Around 2010, drug traffickers began to market heroin, an opioid made from morphine, in small cities with a growing population of residents addicted to prescription opioids. Early efforts to limit opioid prescriptions and reduce the illegal sales of narcotics prompted many opioid-addicted individuals to shift to heroin, which is cheaper than prescription opioids.
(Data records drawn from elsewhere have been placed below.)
/-- Cores reserved for gang tasks other than this one. -/
def Dispenser.reservedFor (d : Dispenser) (slot i : Nat) : List Nat :=
  (d.reserve.filter fun r => !(r.1 = slot && r.2.1 = i)).flatMap (·.2.2)

/-- The nodes a ready task would be placed on now. -/
def State.placement (s : State) (isl : Nat) (l : Launch) (i : Nat) (t : Task) : Option (List Nat) :=
  let busy := (s.disp isl).reservedFor l.slot i
  if t.ranked then
    match s.rankEntry (s.readWord (s.rankLoc l.ctx t.hint)).2.1 with
    | .valid n => if !s.withheld n && (s.core n).ready.length < 16 && !busy.contains n then some [n] else none
    | _ => none
  else if t.shape = 0 then
    ((s.islandCores isl).find? fun n => s.takes l.ctx t.pool n && !busy.contains n).map fun n => [n]
  else
    let l1 := (s.areas isl t.shape).filter fun a => a.all fun n => s.takes l.ctx t.pool n && !busy.contains n
    l1[s.free % l1.length]?

/-- A ready task: effective priority, queue, order of readiness, record address, launch, index, task. -/
structure Cand where
  prio : Nat
  queue : Nat
  order : Nat
  va : Nat
  l : Launch
  i : Nat
  t : Task
  deriving DecidableEq, Repr

/-- The ready tasks of an island, at the effective priorities of the round; a launch newer than the round has its own (R406). -/
def State.cands (s : State) (isl : Nat) : List Cand :=
  let p := (s.disp isl).prios
  (s.disp isl).launches.flatMap fun l => l.fates.zipIdx.filterMap fun x =>
    match x.1 with
    | .ready n t => some ⟨(alGet p l.slot).getD l.prio, l.queue, n, l.va x.2, l, x.2, t⟩
    | _ => none

/-- Earlier of two candidates in the order of readiness, ties by record address (R408). -/
def Cand.before (a b : Cand) : Bool := a.order < b.order || (a.order = b.order && a.va ≤ b.va)

def firstCand : List Cand → Option Cand
  | [] => none
  | c :: r =>
    match firstCand r with
    | some d => some (if c.before d then c else d)
    | none => some c

/-- The gang task that heads a priority reserves the eligible tile or group with the most cores waiting, the lowest-numbered on
a tie, when no whole one is free (R404). -/
def State.reserveHead (s : State) (isl : Nat) (cs : List Cand) : State :=
  match firstCand cs with
  | none => s
  | some c =>
    let d := s.disp isl
    if c.t.shape = 0 || (s.placement isl c.l c.i c.t).isSome || d.reserve.any (fun r => r.1 = c.l.slot && r.2.1 = c.i) then s
    else
      let busy := d.reservedFor c.l.slot c.i
      let ok := (s.areas isl c.t.shape).filter fun a => a.all fun n =>
        (s.core n).power != .off && (s.core n).ctxid = c.l.ctx && !s.withheld n &&
          ((s.core n).tagNow = 3 || (s.core n).tagNow = c.t.pool) && !busy.contains n
      let count (a : List Nat) : Nat := a.countP fun n => (s.core n).waits
      match ok with
      | [] => s
      | a :: r =>
        let best := r.foldl (fun b x => if count b < count x then x else b) a
        s.setDisp isl { d with reserve := d.reserve ++ [(c.l.slot, c.i, best)] }

/-- The stack of a rank: STACK cut to its part, with its address at the top and only R and W (R404). -/
def State.cutStack (s : State) (ctx rank : Nat) : Option GReg :=
  match s.dispatchBlock ctx with
  | none => none
  | some db =>
    match s.agentLoc ctx db false, s.agentLoc ctx (db + 8) false, s.agentWord ctx (db + 16) with
    | some l0, some l1, some sz =>
      let (_, v, t0) := s.readWord l0
      let (_, sh, t1) := s.readWord l1
      let n := getF sz 0 32
      let lo := capBase v sh + (rank * n : Nat)
      let a := BitVec.ofInt 64 lo
      if t0 = tagCap && t1 = tagCap && capWell sh && getF sz 32 32 = 0 && n % 16 = 0 && 256 ≤ n && n ≤ 0x3FFFF0 && 0 ≤ lo &&
          capHolds v sh a then
        match setBounds false ⟨a, sh, .cap⟩ (w64 n) with
        | .ok g => some ⟨a + w64 n, setF g.sh 0 8 (capP g.sh &&& (pR ||| pW)), .cap⟩
        | .error _ => none
      else none
    | _, _, _ => none

/-- The task-record capability: gA at the record, with only R and LC. -/
def recordCap (g : GReg) (va : Nat) : GReg :=
  let a := w64 va
  ⟨a, setF g.sh 0 8 (capP g.sh &&& (pR ||| pLC)), if g.tag = .cap && capWell g.sh && capHolds g.val g.sh a then .cap else .data⟩

/-- Gang coordinates of a logical core number (R354). -/
def gangCoord (shape lc : Nat) : Nat × Nat :=
  match shape with
  | 0 => (0, 0)
  | 1 => (0, lc % 4)
  | 2 => (lc % 4, 0)
  | 3 => (lc % 4 / 2, lc % 2)
  | _ => (lc / 4 % 4, lc % 4)

/-- Cores of a shape (R353). -/
def shapeCores (shape : Nat) : Nat := if shape = 0 then 1 else if shape = 4 then 16 else 4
Four years later, in 2014, there was a rise in addiction and fatal overdoses involving synthetic opioids such as fentanyl, a cheaper, more deadly alternative to opium-derived narcotics. Many with opioid-use disorder were unaware that the narcotics they used were laced with fentanyl or other synthetic options, the report says. Homeless people and those leaving prison experienced particularly large increases in overdose deaths, the report says. The problem has now spread into all corners of the two countries.
Recommendations
The commission’s recommendations include improving or changing regulations, building enduring medical care systems for those with substance-abuse disorders, minimizing adverse effects of the criminal justice system, and preventing the North American crisis from spreading globally. Among specific reforms recommended for both nations:
- • Eliminate the marketing of controlled substances to prescribers and curtail pharmaceutical companies’ marketing of these drugs to consumers. Stop allowing the industry to claim tax deductions on the tens of billions it spends on marketing medications.
- • After approval of a drug by the FDA, make the government responsible for continued follow-up research on safety and for educating physicians about risk reduction. These responsibilities are currently taken on by industry.
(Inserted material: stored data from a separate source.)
/-- `State.dropPending` for an instruction that does not resolve its hold: the issuer's stopped MMA, in the engine or spilled, whose
block BLK is then completed into its region (R347). -/
def State.endPending (s : State) : State :=
  let e := s.here.engine
  if e.owner s.cb s.me then s.dropPending
  else
    match e.slot with
    | some p =>
      if e.slotFor s.cb s.me then
        match p.progress with
        | some q =>
          let s0 := if p.lost || q.kept.isNone then s
            else s.writeRegion s.cur p.obase (s.spilledEngine s.cur p).countBlock
          let s1 := s0.setEngine { e with slot := some { p with progress := none, owed := none } }
          let s2 := s1.setMe s1.me.endStep
          if q.til || q.kept.any (·.til) then s2.addFlags flTIL else s2
        | none => s
      else s
    | none => s

/-- ENGINE_SPILL: the owner's state moves to its region and the slot, when the claim that called for it still waits; an owner whose MMA
is in flight waits from then on, behind that claim. Its pins end (R77). -/
def execEngineSpill (node : BitVec 12) (s : State) : Out :=
  let n := node.toNat
  let c := s.core n
  let e := c.engine
  .next (if !(e.grant.any fun i => c.maySpill (c.berth i).mclass) then s
    else
      let e1 := match e.flight with
        | some f =>
          { e.addBlocks f.acc (f.blocks.take 1) with
            waiting := (e.wait f.berth).waiting
            flight := some { f with next := f.next + (f.blocks.take 1).length, blocks := f.blocks.tail, pins := []
                                    til := f.til || (f.blocks.take 1).any (·.til) } }
        | none => e.countBlock
      let oen := if c.parked then e.oen else bitOf (c.berth e.ob).mspill 0
      let lost := !(oen && e.obase ≤ 5)
      let p : Spill := ⟨e.ob, e.obase, e.oclass, e1.acc.toList.map Acc.form, e1.progress, e1.flight, lost, none⟩
      let s1 := if lost then s else s.writeRegion n e.obase e1
      (s1.setCore n { s1.core n with engine := { e1.toFree with slot := some p } }).settlePins n)

/-- ENGINE_RELOAD: the slot's state comes back for its waiting owner; one whose MMA is in flight waits on while it cannot (R343). -/
def execEngineReload (node : BitVec 12) (s : State) : Out :=
  let n := node.toNat
  let c := s.core n
  .next (match c.engine.slot with
    | some p =>
      if c.engine.held || !c.slotWaits then (if p.flight.isSome then s.laterOnce (.mmaComplete node) else s)
      else
        let b := c.berth p.ob
        let e : Engine :=
          { (c.engine.toFree).unwait p.ob with
            held := true, ob := p.ob, obase := p.obase, oclass := p.oclass, oen := bitOf b.mspill 0, ogang := b.gang.isSome
            acc := s.spilledAccs n p, progress := p.progress, flight := p.flight, slot := none }
        let s1 := s.setCore n { c with engine := e }
        if p.flight.isSome then s1.laterOnce (.mmaComplete node) else s1
    | none => s)

/-! ## Tile headers (R348 to R350) -/

/-- A tile header as read. -/
structure Tile where
  addr : Nat
  data : GReg
  scale : GReg
  rows : Nat
  cols : Nat
  stride : Nat
  fmt : Nat
  smode : Nat
  flags : Nat
  rsv : Nat
  korg : Nat
  deriving DecidableEq, Repr

def Tile.u (t : Tile) : Bool := t.flags.testBit 0
def Tile.w32 (t : Tile) : Bool := t.flags.testBit 1

/-- The access to a tile header's 48 bytes. -/
def tileNeed (code : BitVec 6) (base : GReg) : Need := ⟨base, code.toNat, base.val, 48, pR, true, false, false, 16⟩

/-- The remote accesses that the read of a header makes (R110). -/
def tileReads (s : State) (code : BitVec 6) (base : GReg) : Nat :=
  match locate s (tileNeed code base) with
  | .ok (_, .remote _ _) => (pieces base.val.toNat 48 48).length + 2
  | _ => 0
- • Medical education about managing addiction — and about the risks of prescribing addictive medication — should be required before any health professional is granted a license to prescribe controlled substances.
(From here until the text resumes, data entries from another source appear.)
-- ==== Sys2Proof/Machine/HomeEvents.lean ====
section
/-! DEFINITION. The steps of the homes and of the part's memory units: operations that reach a home (R61, R111, R151 to R175),
fills, registrations, revocations and write-backs (R63, R64), walks (R35), memory errors (R86), key slots (R54), slice columns
(R71 to R73), copies (R301 to R309) and merges (R166), and the causes that become pending at a core (R416, R417). -/

namespace Sys2Proof.Machine

/-! ## Operations at another rank's LM (R111) -/

/-- The answer of a home travels back to the berth whose operation is out. -/
def State.homeAnswer (s : State) (n i : Nat) (r : RwRsp) : State :=
  let b := s.berthAt n i
  match b.wait with
  | .home _ m =>
    (s.setBerthAt n i { b with rsp := [r] }).inject
      { src := m, dst := n, ctx := (s.core n).ctxid, ranked := false, drank := 0, srank := 0, epoch := false, launch := none
        body := .mrsp i }
  | _ => s

/-- An absent rank's LM was named (R192): the operation is repeated later. -/
def State.homeAbsent (s : State) (m n i ctx rank : Nat) : State :=
  let s1 := s.raiseAbsent m 4 ctx rank
  let b := s1.berthAt n i
  if b.wait.isHome then
    (s1.setBerthAt n i { b with wait := .absent }).later (.rwreqRetry (BitVec.ofNat 12 n) (BitVec.ofNat 2 i))
  else s1

/-- An operation's result at its home: an answer, a wait at the home, or a refusal. -/
def State.homeResult (s : State) (n i : Nat) (r : HomeM (State × Option (Word × Word))) : State :=
  match r with
  | .ok (t, some (a, b)) => t.homeAnswer n i (.ok a b false)
  | .ok (t, none) => t
  | .error (c, k) => s.homeAnswer n i (.refused c k)

/-- The core of an LM address. -/
def lmNode (key : Nat) : Nat := (key - 2 ^ 49) / 2 ^ 17

/-- The event `e`, an operation of berth `i` of core `n` in a context, reaches the home of `l`. At an LM the core must be up
(R448), reached across an open bridge (R92), and hold the named rank (R56, R192). -/
def atHomeOf (s : State) (e : Event) (n i ctx rank : Nat) (l : Loc) (f : State → State) : Out :=
  .next (if l.kind = .lm then
      let m := lmNode l.key
      if isRill n && !isRill m && !s.bridge then s.again e
      else if !s.reachable m then (s.autoWake m).again e
      else if (s.core m).resident ctx rank then f s
      else s.homeAbsent m n i ctx rank
    else f s)

/-- An operation in its usual form: what it does at the home, and its answer. -/
def homeStep (s : State) (e : Event) (node : BitVec 12) (berth : BitVec 2) (ctx kslot : BitVec 12) (addr : BitVec 64)
    (f : State → Loc → HomeM (State × Option (Word × Word))) : Out :=
  let l := keyLoc addr.toNat ctx.toNat kslot.toNat
  atHomeOf s e node.toNat berth.toNat ctx.toNat kslot.toNat l fun t => t.homeResult node.toNat berth.toNat (f t l)

def execHomeAmo (node : BitVec 12) (berth : BitVec 2) (ctx kslot : BitVec 12) (addr : BitVec 64) (op : BitVec 4) (w : BitVec 1)
    (v e : BitVec 64) (s : State) : Out :=
  homeStep s (.homeAmo node berth ctx kslot addr op w v e) node berth ctx kslot addr fun t l => do
    let (t1, x) ← t.amo node.toNat l op.toNat (w = 1) v e
    .ok (t1, some (x, 0))

def execHomeRed (node : BitVec 12) (berth : BitVec 2) (ctx kslot : BitVec 12) (addr : BitVec 64) (op : BitVec 4) (w : BitVec 1)
    (v : BitVec 64) (s : State) : Out :=
  homeStep s (.homeRed node berth ctx kslot addr op w v) node berth ctx kslot addr fun t l => do
    let t1 ← t.red node.toNat l op.toNat (w = 1) v
    .ok (t1, some (0, 0))

/-- The identity of a berth's thread at the homes (R154). -/
def State.identAt (s : State) (n i : Nat) : Nat × Nat := if i ≤ 1 then (n, i) else ((s.berthAt n i).nnode, 1)

def execHomeLrw (node : BitVec 12) (berth : BitVec 2) (ctx kslot : BitVec 12) (addr va : BitVec 64) (s : State) : Out :=
  let n := node.toNat
  let i := berth.toNat
  homeStep s (.homeLrw node berth ctx kslot addr va) node berth ctx kslot addr fun t l => do
    let (t1, r) ← t.lrw n l (t.identAt n i).1 (t.identAt n i).2 n i ctx.toNat va.toNat 0
    .ok (match r with
      | some x => (t1, some x)
      | none => (t1.setBerthAt n i { t1.berthAt n i with wait := .lrw l.key }, none))

def execHomeSch (node : BitVec 12) (berth : BitVec 2) (ctx kslot : BitVec 12) (addr : BitVec 64) (st : BitVec 1) (v : BitVec 64)
    (s : State) : Out :=
  let n := node.toNat
  let i := berth.toNat
  homeStep s (.homeSch node berth ctx kslot addr st v) node berth ctx kslot addr fun t l => do
    let (t1, x) ← t.sch n l (t.identAt n i).1 (t.identAt n i).2 (st = 1) v
    .ok (t1, some (x, 0))

/-- The address by which a place in the LM of a rank is named; another place's is not kept, and translates to nothing. -/
def Loc.nameBy (l : Loc) (rank : Nat) : Nat := if l.kind = .lm then windowVa rank (l.key % 2 ^ 17) else 2 ^ 48

/-- HOME_BARRIER; the operand of a BAW is its destination register, and a resumed one waits as BWAIT, its WARR cleared (R173). -/
def execHomeBarrier (node : BitVec 12) (berth : BitVec 2) (ctx kslot : BitVec 12) (addr : BitVec 64) (op : BitVec 3)
    (v : BitVec 64) (s : State) : Out :=
  let n := node.toNat
  let i := berth.toNat
  homeStep s (.homeBarrier node berth ctx kslot addr op v) node berth ctx kslot addr fun t l => do
    let (t1, r) ← t.barrier n i (l.nameBy kslot.toNat) l op.toNat v
    .ok (match r with
      | .val x => (t1, some (x, 0))
      | .waits p =>
        let b := t1.berthAt n i
        (t1.setBerthAt n i
          (match b.wait with
          | .home (some x) _ => { b.setWarr false with wait := .barrier l.key (some x) }
          | _ => { b with wait := .barrier l.key (if op = 3 then some (v.toNat, p) else none) }), none))

def execHomeWaitRegister (node : BitVec 12) (berth : BitVec 2) (ctx kslot : BitVec 12) (addr : BitVec 64) (ne : BitVec 1)
    (v : BitVec 32) (s : State) : Out :=
  let n := node.toNat
  let i := berth.toNat
  homeStep s (.homeWaitRegister node berth ctx kslot addr ne v) node berth ctx kslot addr fun t l =>
    let (t1, x, g) := t.readHome l
    if g = tagPoison then .error (.poison, l.key / 8 * 8)
    else if waitPasses (ne = 1) (half x l.key) v then .ok (t1, some (0, 0))
    else .ok (t1.registerWait n i (l.nameBy kslot.toNat) l (ne = 1) v, none)

/-- HOME_LOGA: the check of the target, then the record (R165); the target's rank is that of its address. While the region's rank is in
transit or absent the home waits (R108, R192). -/
def execHomeLoga (node : BitVec 12) (berth : BitVec 2) (ctx : BitVec 12) (kern : BitVec 1) (region : BitVec 64)
    (segrec : BitVec 32) (addr va : BitVec 64) (op : BitVec 2) (v : BitVec 32) (rank : BitVec 10) (seq : BitVec 16) (s : State) :
    Out :=
  let n := node.toNat
  let i := berth.toNat
  let l := keyLoc addr.toNat ctx.toNat 0
  let named := match place va.toNat with
    | .window r _ => r
    | _ => (s.core (lmNode l.key)).rank
  let e : Event := .homeLoga node berth ctx kern region segrec addr va op v rank seq
  atHomeOf s e n i ctx.toNat named l fun t =>
    match t.logaTarget n l with
    | .error (c, k) => t.homeAnswer n i (.refused c k)
    | .ok t1 =>
      match t1.appendLog n ctx.toNat (kern = 1) region.toNat segrec.toNat (logSeg l)
          ⟨op.toNat, va.toNat, v.toNat, rank.toNat, seq.toNat⟩ with
      | .ok t2 => t2.homeAnswer n i (.ok 0 0 false)
      | .error (.bad c, k) => t.homeAnswer n i (.failed c (w64 k))
      | .error (.wait m, _) => (t.repeatLater ctx.toNat m).again e

/-- WAIT_VALUE: a value of the word reaches a waiting core (R174). -/
def execWaitValue (node : BitVec 12) (berth : BitVec 2) (v : BitVec 32) (s : State) : Out :=
  .next (s.testWait node.toNat berth.toNat v)

/-- HOME_DISC: a discard reaches the home of a word (R80, R82). -/
def execHomeDisc (node ctx kslot : BitVec 12) (addr : BitVec 64) (s : State) : Out :=
  .next (s.discHome node.toNat (keyLoc addr.toNat ctx.toNat kslot.toNat))

/-! ## Fills, registrations, revocations (R63, R64) -/

def execHomeFill (node ctx kslot : BitVec 12) (addr : BitVec 64) (s : State) : Out :=
  let l := keyLoc addr.toNat ctx.toNat kslot.toNat
  .next (if l.kind = .lm then s else s.fill node.toNat l)

/-- HOME_REGISTRATION: a store to a word that was not owned becomes owned. -/
def execHomeRegistration (node ctx kslot : BitVec 12) (addr v : BitVec 64) (s : State) : Out :=
  .next (s.storeWord node.toNat (keyLoc (addr.toNat / 8 * 8) ctx.toNat kslot.toNat) v tagData)

/-- OWNERSHIP_REVOKE: an owner is revoked, or a read is forwarded to it. -/
def execOwnershipRevoke (node : BitVec 12) (addr : BitVec 64) (fwd : BitVec 1) (s : State) : Out :=
  let k := addr.toNat / 8
  .next (if (s.ownersOf k).contains node.toNat then (if fwd = 1 then s.forward k else s.revoke node.toNat k) else s)

/-- HOME_WRITEBACK: the line of an address leaves an L1; a pinned line is not evicted (R77). -/
def execHomeWriteback (node : BitVec 12) (addr : BitVec 64) (s : State) : Out :=
  let n := node.toNat
  let line := addr.toNat / 64
  .next (if (s.core n).pinned.contains line then s else s.evictLine n line)

/-- TLB_WALK: a missed address is translated, which fills the TLBs (R42, R43). -/
def execTlbWalk (node : BitVec 12) (va : BitVec 64) (s : State) : Out :=
  let n := node.toNat
  .next (match s.translate n (s.core n).ctxid va.toNat with
    | .ok (t, _) => t
    | .error _ => s)

/-! ## Memory errors (R86, R88) -/

/-- A word becomes POISON at its home by an error there. -/
def State.poisonHome (s : State) (l : Loc) : State := (s.putHome l 0 tagPoison).poisonWaits l (l.kind = .dram)

/-- A place's 256 bytes whose tags one word of the tag carve holds: four units (R69). -/
def Loc.carveBase (l : Loc) : Loc := { l with key := l.key / 256 * 256 }

/-- Whether a core's L1 holds a V word. -/
def Core.hasV (c : Core) (word : Nat) : Bool := c.l1.any fun x => x.word = word && !x.owned

/-- Where an error was found, and whether it can be corrected: 0 instruction cache, 1 a V word in L1 or, where that holds none, a clean
L2 line, 2 an OD or OC word in L1, 3 an LM or pool word or a dirty L2 line, 4 DRAM data, 5 the DRAM tag carve, 6 a page-table
entry. A line of TVEC is refetched into its locked place (R420). -/
def State.memoryError (s : State) (n place : Nat) (l : Loc) (unc : Bool) : State :=
  let c := s.core n
  let w := l.key / 8
  let words (t : State) (k : Loc) (m : Nat) : State := (List.range m).foldl (fun u j => u.poisonHome (k.plus (8 * j))) t
  if place = 0 then s.dropILines n (·.line = l.key / 64)
  else if !unc then s
  else
    match place with
    | 1 =>
      if c.hasV w then s.setCore n { c with l1 := c.l1.filter fun x => x.word ≠ w || x.owned }
      else { s with l2 := s.l2.filter fun x => x.unit ≠ l.key / 64 || x.dirty }
    | 2 =>
      (s.setCore n { c with
        l1 := c.l1.map fun x => if x.word = w && x.owned then { x with val := 0, tag := tagPoison, st := .od } else x }).poisonWaits l false
    | 4 => words s l.lineBase 8
    | 5 => words s l.carveBase 32
    | 3 => s.poisonHome { l with key := w * 8 }
    | 6 => s.poisonHome { l with key := w * 8 }
    | _ => s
- • End incarceration for illicit possession of opioids or drug-use equipment intended for personal use, including for pregnant women. Incarceration of people who have opioid addictions raises the risk that they will die of overdoses.
Although the present crisis is concentrated in Canada and the U.S., similar crises could emerge in any nation if regulations fail to prevent pharmaceutical companies from employing aggressive marketing strategies overseas, the report says. Investigative journalists have reported that this is already happening.
Because the opioid crisis has been long in the making, fixing it is far from simple, Humphreys said.
“It took more than a generation of mistakes to create the North American opioid crisis,” the report says. “It may take a generation of wiser policies to resolve it.”